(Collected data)
/-- A logged load of device memory, done again at once (R117): plain rows, or a stash record. -/
def replayLoad (s : State) (t : TileId) (o : Op) : State :=
  let p := DmaDesc.parse o.desc
  let who := (s.partOf t).bind s.runCmd
  let key := p.daddr / 2 ^ 56
  if p.comp then
    let r := s.readRecord t key (bits p.daddr 34 0) p.rowlen who
    if r.2.2 then r.1.modTile t fun x => x.spPoison p.saddr p.rowlen
    else
      match expandRecord p.rowlen r.2.1 with
      | .bytes bs => r.1.modTile t fun x => x.spWrite p.saddr bs
      | .rpsn => r.1.modTile t fun x => x.spPoison p.saddr p.rowlen
      | .failed => (r.1.modTile t fun x => x.spPoison p.saddr p.rowlen).raiseTile t 0x18 (p.daddr % 2 ^ 41 / 512 % 4) (p.daddr % 2 ^ 41 / 512)
  else
    (dmaRows p).foldl (fun s row =>
      (granulePieces (bits row.2 34 0) p.rowlen).foldl (fun s x =>
        let g := s.readNow t x.1 key who
        let bad := (touched x.2.1 x.2.2.1).filter (g.2.psn.contains ·)
        g.1.modTile t fun y => bad.foldl (fun y i =>
          y.spPoison (row.1 + x.2.2.2 + max x.2.1 (64 * i) - x.2.1) (min x.2.2.1 (64 * i + 64) - max x.2.1 (64 * i)))
          (y.spWrite (row.1 + x.2.2.2) (sub g.2.data x.2.1 (x.2.2.1 - x.2.1)))) s) s

/-- A logged pass, done again with binary32 accumulation, its epilogue with it (R117, R118). -/
def replayPass (s : State) (t : TileId) (o : Op) : State :=
  let key := s.dropKey t
  s.modTile t fun x =>
    let p := PassDesc.parse o.desc
    let r := x.passOut o false o.weights
    let x := (x.writeSums p r.rows).seqAdd p.psum r.flags r.contribs
    match o.epi, o.last with
    | some eb, true => x.passEpilogue o r.w.cols eb key
    | _, _ => x

/-- The replay of one overflowed sequence (R117, R121). It begins from what the logged loads found where they wrote, so that
its sums are those R118 states, and leaves in their ranges, but for what the replayed passes write, what stood there before
it (DEDUCED from R118 and R126, log 43). -/
def replay (s : State) (t : TileId) (psum : Nat) : State :=
  let x := s.tiles[t]
  let from_ := ((x.seqOf psum).map (·.firstId)).getD 0
  let log : List Op := x.rlog.filter fun (o : Op) => decide (from_ ≤ o.id)
  let mine (o : Op) : Bool := o.engine == .array && (PassDesc.parse o.desc).psum == psum
  let loads := log.filter (·.engine == .dma)
  let was := x.saveRanges (loads.map (·.writes)).flatten
  let s := s.modTile t fun x =>
    { loads.reverse.foldl (fun x o => x.putRanges (o.saved, o.savedPsn)) x with
      seqs := x.seqs.map fun q => if q.psum == psum then { q with flags := 0, contribs := [] } else q }
  let s := log.foldl (fun (s : State) (o : Op) => if o.engine == .dma then s.replayLoad t o else if mine o then s.replayPass t o else s) s
  s.modTile t fun x =>
    let x := (x.putRanges was).putRanges (x.saveRanges ((log.filter mine).map (·.writes)).flatten)
    let x := { x with overflowed := x.overflowed.filter (· != psum), kept := s.tiles[t].kept }
    if log.any fun o => mine o && o.last then x.endSeq psum else { x with replayed := x.replayed ++ [psum] }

▸ **EXERCISE OBJECTIVE**: Search the data for the string "match". List each line that has it.

▸ **WRITTEN ANSWER**:
      match expandRecord p.rowlen r.2.1 with
    match o.epi, o.last with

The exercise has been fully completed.